Then payroll comes up, and you see these terms: Gross 1. Gross 2. Contribution caps. A filing called PPP PD.

Managing payroll in Serbia is not as straightforward as it seemed. That’s because it isn’t … at least at first glance.

Let’s make it clear.

If you’re hiring and paying employees in Serbia, this guide will help you understand how payroll tax works, how to estimate your real employment cost, and how to stay compliant from month one.

For a broader foundation on how payroll tax works across countries, you can review our payroll tax complete guide.

Who this guide is for

You are likely in HR, finance, or people operations.

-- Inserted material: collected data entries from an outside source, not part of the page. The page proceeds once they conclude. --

-- ==== Sys2Proof/Tests/Slice0.lean ====
section
/-! SUPPORT. Tests whose expected words are copied from the tables of 95_test_vectors.md and of the rules, and, after
them, a witness for every obligation that has hypotheses (`witness_O<n>`, the number being its id in OBLIGATIONS.json). -/

namespace Sys2Proof.Tests

open Sys2Proof Sys2Proof.Machine

set_option Elab.async false

/-! Helpers -/

/-- The reset state with AUDIO issuing, prepared at 48000 Hz for blocks of at most 4 frames. -/
def audioReady : State := { State.reset with port := .audio, prepared := true, fs := 0x473B8000#32, maxBlk := 4 }

/-- The reset state with AUDIO issuing. -/
def audioReset : State := { State.reset with port := .audio }

/-- The reset state prepared at 48000 Hz, with CTRL issuing. -/
def ctrlReady : State := { audioReady with port := .ctrl }

/-- The reset state with words waiting on one port. -/
def waiting (p : Port) (ws : List Word) : State := State.reset.sendAll p ws

/-- What a command answers on the port that issued it. -/
def answer (i : Instr) (s : State) : List Word :=
  match exec i s with
  | .next t => (t.io s.port).resp
  | _ => []

/-- What a step answers on a port. -/
def stepAnswer (p : Port) (s : State) : List Word :=
  match step s with
  | .next t => (t.io p).resp
  | _ => []

/-- A `TRANSC` record of constant functions: sin 0.5, cos 0.5, tan 1.0, exp10 1.0. -/
def constTransc : Transc :=
  { sin := fun _ => 0x3FE0000000000000#64, cos := fun _ => 0x3FE0000000000000#64,
    tan := fun _ => 0x3FF0000000000000#64, exp10 := fun _ => 0x3FF0000000000000#64 }

/-- The set C1 of 95_test_vectors.md: (0.5, 0.25, 0.125, -0.5, 0.25). -/
def c1 : Coef := ⟨0x3F000000#32, 0x3E800000#32, 0x3E000000#32, 0xBF000000#32, 0x3E800000#32⟩

/-- A set of five NaNs. -/
def nanSet : Coef := ⟨0x7FC00000#32, 0x7FC00000#32, 0x7FC00000#32, 0x7FC00000#32, 0x7FC00000#32⟩

/-! WellFormed: its one check, N_MAX of R7 and R62 -/

theorem test_wellFormed_block_at_nMax :
    (Instr.processBlock (List.replicate 65535 (0#32, 0#32))).wellFormed = true := by
  simp only [Instr.wellFormed, List.length_replicate, nMax]; decide

theorem test_illFormed_block_above_nMax :
    (Instr.processBlock (List.replicate 65536 (0#32, 0#32))).wellFormed = false := by
  simp only [Instr.wellFormed, List.length_replicate, nMax]; decide

/-! Decoding: the header words of V-ENC-1, one for each constructor -/

theorem test_decode_nop : decode [0x00000000#32] = .instr .nop [] := by decide

theorem test_decode_rdReg : decode [0x01000145#32] = .instr (.rdReg 0x145#16) [] := by decide

theorem test_decode_clrErr : decode [0x02000000#32] = .instr .clrErr [] := by decide

theorem test_decode_calcPeak :
    decode [0x10000000#32, 0x443B8000#32, 0x3F800000#32, 0x00000000#32, 0x472C4400#32] =
      .instr (.calcPeak 0x443B8000#32 0x3F800000#32 0x00000000#32 0x472C4400#32) [] := by decide

theorem test_decode_calcCut :
    decode [0x11000000#32, 0x41A00000#32, 0x472C4400#32, 0x00000002#32] =
      .instr (.calcCut 0#4 0x41A00000#32 0x472C4400#32 0x00000002#32) [] := by decide
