-- ==== Sys2Proof/Machine/Core.lean ====
section
/-! DEFINITION. The machine behind the host's interface. -/

def Sys2Proof.core : Host.Core :=
  { State := Sys2Proof.Machine.State, Fault := Sys2Proof.Machine.Fault,
    Refusal := Sys2Proof.Machine.Refusal, step := Sys2Proof.Machine.step,
    reset := Sys2Proof.Machine.State.reset }
end

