-- ==== Sys2Proof/Certificates/Slice0/Obligations.lean ====
section
/-! DEFINITION. The statements for the provers. A docstring names the rule of the spec that a statement
formalises; where it says "derived" the spec marks the clause as its own inference, or the statement joins
several rules, and where it says "the model's choice" it names the log entry. -/

open Sys2Proof Sys2Proof.Machine

/-! ### Encoding and the step -/

/-- R85 with R83 and R86: decoding an encoded command gives it back, and a word that decodes is the
encoding of what it decodes to, so no word but one stands for a command. -/
def Obligations.DecodeEncodeInverse : Prop :=
  (∀ i : Instr, decode (encode i) = .ok i) ∧
  (∀ (cmd : CommandWord) (i : Instr), decode cmd = .ok i → encode i = cmd)

/-- R85: the word is a row's command if and only if `cmd and mask = match`, the masks of different rows
never accept the same word, and a word that no row accepts is no command. -/
def Obligations.DecodeFollowsOpcodeMap : Prop :=
  (∀ (cmd : CommandWord) (r : OpcodeRow), r ∈ opcodeMap →
    (cmd &&& r.mask = r.pattern ↔ ∃ i, decode cmd = .ok i ∧ i.mnemonic = r.mnemonic)) ∧
  (∀ (cmd : CommandWord) (r r' : OpcodeRow), r ∈ opcodeMap → r' ∈ opcodeMap →
    cmd &&& r.mask = r.pattern → cmd &&& r'.mask = r'.pattern → r = r') ∧
  (∀ cmd : CommandWord, (∀ r ∈ opcodeMap, cmd &&& r.mask ≠ r.pattern) →
    ∃ e, decode cmd = .error e)

/-- Words written out from R83 and R86, one for each format, decode to the commands they stand for; the
words are those of 95_test_vectors.md. -/
def Obligations.DecodeKnownWords : Prop :=
  decode 0x10123456789ABCDEF0#72 = .ok (.hEnt 0x12345678#32 0x9ABCDEF0#32) ∧
  decode 0x3142484ACA4842406A#72 = .ok (.cDet 0x42484ACA4842406A#64) ∧
  decode 0x42000000000001E214#72 = .ok (.kPush 0x1E214#64) ∧
  decode 0x510000000000000000#72 = .ok .dNext ∧
  decode 0x640000000000000002#72 = .ok (.sLdO64 2#32) ∧
  decode 0x720000000000001234#72 = .ok (.sAppO16 0x1234#16) ∧
  decode 0x80000000000000000D#72 = .ok (.sRd 0x0D#8)

/-- R8: the step takes the next command word off the channel and runs the command it decodes to on the
state that remains; that the channel is a list of the state is the model's choice (log entry 1). -/
def Obligations.StepRunsDecodedCommand : Prop :=
  ∀ (s : State) (cmd : CommandWord) (rest : List Input) (i : Instr),
    s.inputs = .command cmd :: rest → decode cmd = .ok i →
    step s = exec i { s with inputs := rest }

/-- R87 and R273: a word that no row of the opcode map accepts is answered (ILLEGAL, 0) and changes no
state, in every state, also while `FAULTED = 1`. -/
def Obligations.IllegalWordsAnswered : Prop :=
  ∀ (s : State) (cmd : CommandWord) (rest : List Input),
    s.inputs = .command cmd :: rest → (∀ r ∈ opcodeMap, cmd &&& r.mask ≠ r.pattern) →
    step s =
      .next { s with inputs := rest, responses := s.responses ++ [2#4 ++ 0#64] }

/-- R300 and R301: reset gives every element of the block its reset value, in every state, and produces no
response; that it is an event of the list and leaves the capacities alone is the model's choice (log
entries 4 and 10). -/
def Obligations.ResetEventResets : Prop :=
  ∀ (s : State) (rest : List Input), s.inputs = .reset :: rest →
    ∃ t, step s = .next t ∧ t.inputs = rest ∧ t.responses = s.responses ∧ t.caps = s.caps ∧
      t.cHi = 0#48 ∧ t.cBx = 0#32 ∧ t.cBy = 0#32 ∧ t.cSwap = false ∧ t.cFlip = false ∧
      t.faulted = false ∧ t.finfo = 0#64 ∧ t.kCur = 0#64 ∧ t.phase = .opened ∧
      t.mem = Memory.empty ∧ t.dAct = false ∧ t.dCur = 0#64 ∧
      t.dTp = 0#33 ∧ t.dDp = 0#33 ∧ t.dP16 = 0#33 ∧ t.dP32 = 0#33 ∧ t.dP64 = 0#33 ∧
      t.fatalOut = false

/-- R44: the reset value of every state element; the tables are constants and hold their contents then as
always. The capacities and the channels are no element of the block and stand under no clause here. -/
def Obligations.ResetValues : Prop :=
  State.reset.cHi = 0#48 ∧ State.reset.cBx = 0#32 ∧ State.reset.cBy = 0#32 ∧
  State.reset.cSwap = false ∧ State.reset.cFlip = false ∧
  State.reset.faulted = false ∧ State.reset.finfo = 0#64 ∧ State.reset.kCur = 0#64 ∧
  State.reset.phase = .opened ∧ (∀ st, State.reset.mem.len st = 0) ∧
  State.reset.dAct = false ∧ State.reset.dCur = 0#64 ∧
  (∀ st, State.reset.cursor st = 0#33) ∧
  glcoreTables.zent = zentT ∧ glcoreTables.zdet = zdetT ∧ glcoreTables.hent = hentT ∧
  glcoreTables.hdet = hdetT ∧ glcoreTables.hrot = hrotT

/-- The model's choice (log entry 3), resting on R287: with no event to come the block is idle and the
step changes nothing. -/
def Obligations.IdleStepChangesNothing : Prop :=
  ∀ s : State, s.inputs = [] → step s = .next s

/-- R9: for every state and every command word the step has a next state and exactly one response more;
the word is consumed. -/
def Obligations.EveryCommandIsTotal : Prop :=
  ∀ (s : State) (cmd : CommandWord) (rest : List Input), s.inputs = .command cmd :: rest →
    ∃ t r, step s = .next t ∧ t.responses = s.responses ++ [r] ∧ t.inputs = rest
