@[simp] theorem State.setCache_inputs (s : State) (hi : BitVec 48) (bx yy : U32) (sw fl : Bool) :
    (s.setCache hi bx yy sw fl).inputs = s.inputs := rfl
@[simp] theorem State.setCache_responses (s : State) (hi : BitVec 48) (bx yy : U32) (sw fl : Bool) :
    (s.setCache hi bx yy sw fl).responses = s.responses := rfl
@[simp] theorem State.setCache_caps (s : State) (hi : BitVec 48) (bx yy : U32) (sw fl : Bool) :
    (s.setCache hi bx yy sw fl).caps = s.caps := rfl
@[simp] theorem State.setCache_cHi (s : State) (hi : BitVec 48) (bx yy : U32) (sw fl : Bool) :
    (s.setCache hi bx yy sw fl).cHi = hi := rfl
@[simp] theorem State.setCache_cBx (s : State) (hi : BitVec 48) (bx yy : U32) (sw fl : Bool) :
    (s.setCache hi bx yy sw fl).cBx = bx := rfl
@[simp] theorem State.setCache_cBy (s : State) (hi : BitVec 48) (bx yy : U32) (sw fl : Bool) :
    (s.setCache hi bx yy sw fl).cBy = yy := rfl
@[simp] theorem State.setCache_cSwap (s : State) (hi : BitVec 48) (bx yy : U32) (sw fl : Bool) :
    (s.setCache hi bx yy sw fl).cSwap = sw := rfl
@[simp] theorem State.setCache_cFlip (s : State) (hi : BitVec 48) (bx yy : U32) (sw fl : Bool) :
    (s.setCache hi bx yy sw fl).cFlip = fl := rfl
@[simp] theorem State.setCache_faulted (s : State) (hi : BitVec 48) (bx yy : U32) (sw fl : Bool) :
    (s.setCache hi bx yy sw fl).faulted = s.faulted := rfl
@[simp] theorem State.setCache_finfo (s : State) (hi : BitVec 48) (bx yy : U32) (sw fl : Bool) :
    (s.setCache hi bx yy sw fl).finfo = s.finfo := rfl
@[simp] theorem State.setCache_kCur (s : State) (hi : BitVec 48) (bx yy : U32) (sw fl : Bool) :
    (s.setCache hi bx yy sw fl).kCur = s.kCur := rfl
@[simp] theorem State.setCache_phase (s : State) (hi : BitVec 48) (bx yy : U32) (sw fl : Bool) :
    (s.setCache hi bx yy sw fl).phase = s.phase := rfl
@[simp] theorem State.setCache_mem (s : State) (hi : BitVec 48) (bx yy : U32) (sw fl : Bool) :
    (s.setCache hi bx yy sw fl).mem = s.mem := rfl
@[simp] theorem State.setCache_dAct (s : State) (hi : BitVec 48) (bx yy : U32) (sw fl : Bool) :
    (s.setCache hi bx yy sw fl).dAct = s.dAct := rfl
@[simp] theorem State.setCache_dCur (s : State) (hi : BitVec 48) (bx yy : U32) (sw fl : Bool) :
    (s.setCache hi bx yy sw fl).dCur = s.dCur := rfl
@[simp] theorem State.setCache_dTp (s : State) (hi : BitVec 48) (bx yy : U32) (sw fl : Bool) :
    (s.setCache hi bx yy sw fl).dTp = s.dTp := rfl
@[simp] theorem State.setCache_dDp (s : State) (hi : BitVec 48) (bx yy : U32) (sw fl : Bool) :
    (s.setCache hi bx yy sw fl).dDp = s.dDp := rfl
@[simp] theorem State.setCache_dP16 (s : State) (hi : BitVec 48) (bx yy : U32) (sw fl : Bool) :
    (s.setCache hi bx yy sw fl).dP16 = s.dP16 := rfl
@[simp] theorem State.setCache_dP32 (s : State) (hi : BitVec 48) (bx yy : U32) (sw fl : Bool) :
    (s.setCache hi bx yy sw fl).dP32 = s.dP32 := rfl
@[simp] theorem State.setCache_dP64 (s : State) (hi : BitVec 48) (bx yy : U32) (sw fl : Bool) :
    (s.setCache hi bx yy sw fl).dP64 = s.dP64 := rfl

@[simp] theorem State.append_inputs (s : State) (st : Stream) (v : U64) :
    (s.append st v).inputs = s.inputs := rfl
@[simp] theorem State.append_responses (s : State) (st : Stream) (v : U64) :
    (s.append st v).responses = s.responses := rfl
@[simp] theorem State.append_caps (s : State) (st : Stream) (v : U64) :
    (s.append st v).caps = s.caps := rfl
@[simp] theorem State.append_cHi (s : State) (st : Stream) (v : U64) :
    (s.append st v).cHi = s.cHi := rfl
@[simp] theorem State.append_cBx (s : State) (st : Stream) (v : U64) :
    (s.append st v).cBx = s.cBx := rfl
@[simp] theorem State.append_cBy (s : State) (st : Stream) (v : U64) :
    (s.append st v).cBy = s.cBy := rfl
@[simp] theorem State.append_cSwap (s : State) (st : Stream) (v : U64) :
    (s.append st v).cSwap = s.cSwap := rfl
@[simp] theorem State.append_cFlip (s : State) (st : Stream) (v : U64) :
    (s.append st v).cFlip = s.cFlip := rfl
@[simp] theorem State.append_faulted (s : State) (st : Stream) (v : U64) :
    (s.append st v).faulted = s.faulted := rfl
@[simp] theorem State.append_finfo (s : State) (st : Stream) (v : U64) :
    (s.append st v).finfo = s.finfo := rfl
@[simp] theorem State.append_kCur (s : State) (st : Stream) (v : U64) :
    (s.append st v).kCur = s.kCur := rfl
@[simp] theorem State.append_phase (s : State) (st : Stream) (v : U64) :
    (s.append st v).phase = s.phase := rfl
@[simp] theorem State.append_mem (s : State) (st : Stream) (v : U64) :
    (s.append st v).mem = s.mem.append st v := rfl
@[simp] theorem State.append_dAct (s : State) (st : Stream) (v : U64) :
    (s.append st v).dAct = s.dAct := rfl
@[simp] theorem State.append_dCur (s : State) (st : Stream) (v : U64) :
    (s.append st v).dCur = s.dCur := rfl
@[simp] theorem State.append_dTp (s : State) (st : Stream) (v : U64) :
    (s.append st v).dTp = s.dTp := rfl
@[simp] theorem State.append_dDp (s : State) (st : Stream) (v : U64) :
    (s.append st v).dDp = s.dDp := rfl
@[simp] theorem State.append_dP16 (s : State) (st : Stream) (v : U64) :
    (s.append st v).dP16 = s.dP16 := rfl
@[simp] theorem State.append_dP32 (s : State) (st : Stream) (v : U64) :
    (s.append st v).dP32 = s.dP32 := rfl
@[simp] theorem State.append_dP64 (s : State) (st : Stream) (v : U64) :
    (s.append st v).dP64 = s.dP64 := rfl

@[simp] theorem State.newCompressor_inputs (s : State) :
    (s.newCompressor).inputs = s.inputs := rfl
@[simp] theorem State.newCompressor_responses (s : State) :
    (s.newCompressor).responses = s.responses := rfl
@[simp] theorem State.newCompressor_caps (s : State) :
    (s.newCompressor).caps = s.caps := rfl
@[simp] theorem State.newCompressor_cHi (s : State) :
    (s.newCompressor).cHi = s.cHi := rfl
@[simp] theorem State.newCompressor_cBx (s : State) :
    (s.newCompressor).cBx = s.cBx := rfl
@[simp] theorem State.newCompressor_cBy (s : State) :
    (s.newCompressor).cBy = s.cBy := rfl
@[simp] theorem State.newCompressor_cSwap (s : State) :
    (s.newCompressor).cSwap = s.cSwap := rfl
@[simp] theorem State.newCompressor_cFlip (s : State) :
    (s.newCompressor).cFlip = s.cFlip := rfl
@[simp] theorem State.newCompressor_faulted (s : State) :
    (s.newCompressor).faulted = s.faulted := rfl
@[simp] theorem State.newCompressor_finfo (s : State) :
    (s.newCompressor).finfo = s.finfo := rfl
@[simp] theorem State.newCompressor_kCur (s : State) :
    (s.newCompressor).kCur = 0#64 := rfl
@[simp] theorem State.newCompressor_phase (s : State) :
    (s.newCompressor).phase = .opened := rfl
@[simp] theorem State.newCompressor_mem (s : State) :
    (s.newCompressor).mem = Memory.empty := rfl
@[simp] theorem State.newCompressor_dAct (s : State) :
    (s.newCompressor).dAct = false := rfl
@[simp] theorem State.newCompressor_dCur (s : State) :
    (s.newCompressor).dCur = s.dCur := rfl
@[simp] theorem State.newCompressor_dTp (s : State) :
    (s.newCompressor).dTp = s.dTp := rfl
@[simp] theorem State.newCompressor_dDp (s : State) :
    (s.newCompressor).dDp = s.dDp := rfl
@[simp] theorem State.newCompressor_dP16 (s : State) :
    (s.newCompressor).dP16 = s.dP16 := rfl
@[simp] theorem State.newCompressor_dP32 (s : State) :
    (s.newCompressor).dP32 = s.dP32 := rfl
@[simp] theorem State.newCompressor_dP64 (s : State) :
    (s.newCompressor).dP64 = s.dP64 := rfl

You might be:

  • Expanding into Serbia for the first time.
  • Managing payroll from outside the country.
  • Comparing whether to open an entity or work with an EOR.

By the end of this guide, you’ll be able to:

  • Translate a salary offer into total employer cost.
  • Understand what must be withheld and filed each month.
  • Set up a repeatable payroll process that reduces risk.

During this due diligence, if you don’t already know what an Employer of Record (EOR) is, you’ll want to get up to speed because it may be a viable option for you.

Serbia payroll in two numbers: Gross 1 vs. Gross 2

In Serbia, payroll revolves around two figures: Gross 1 and Gross 2.

  • Gross 1. The employee’s gross salary before employee taxes and social contributions are deducted.
  • Gross 2. Your total cost as the employer. It’s Gross 1 plus employer social contributions.
  • Net pay. What lands in the employee’s bank account.

Think of it like layers:

Net pay
+ employee taxes and contributions
= Gross 1
+ employer contributions
= Gross 2

If you only look at net pay, you’ll underestimate your budget.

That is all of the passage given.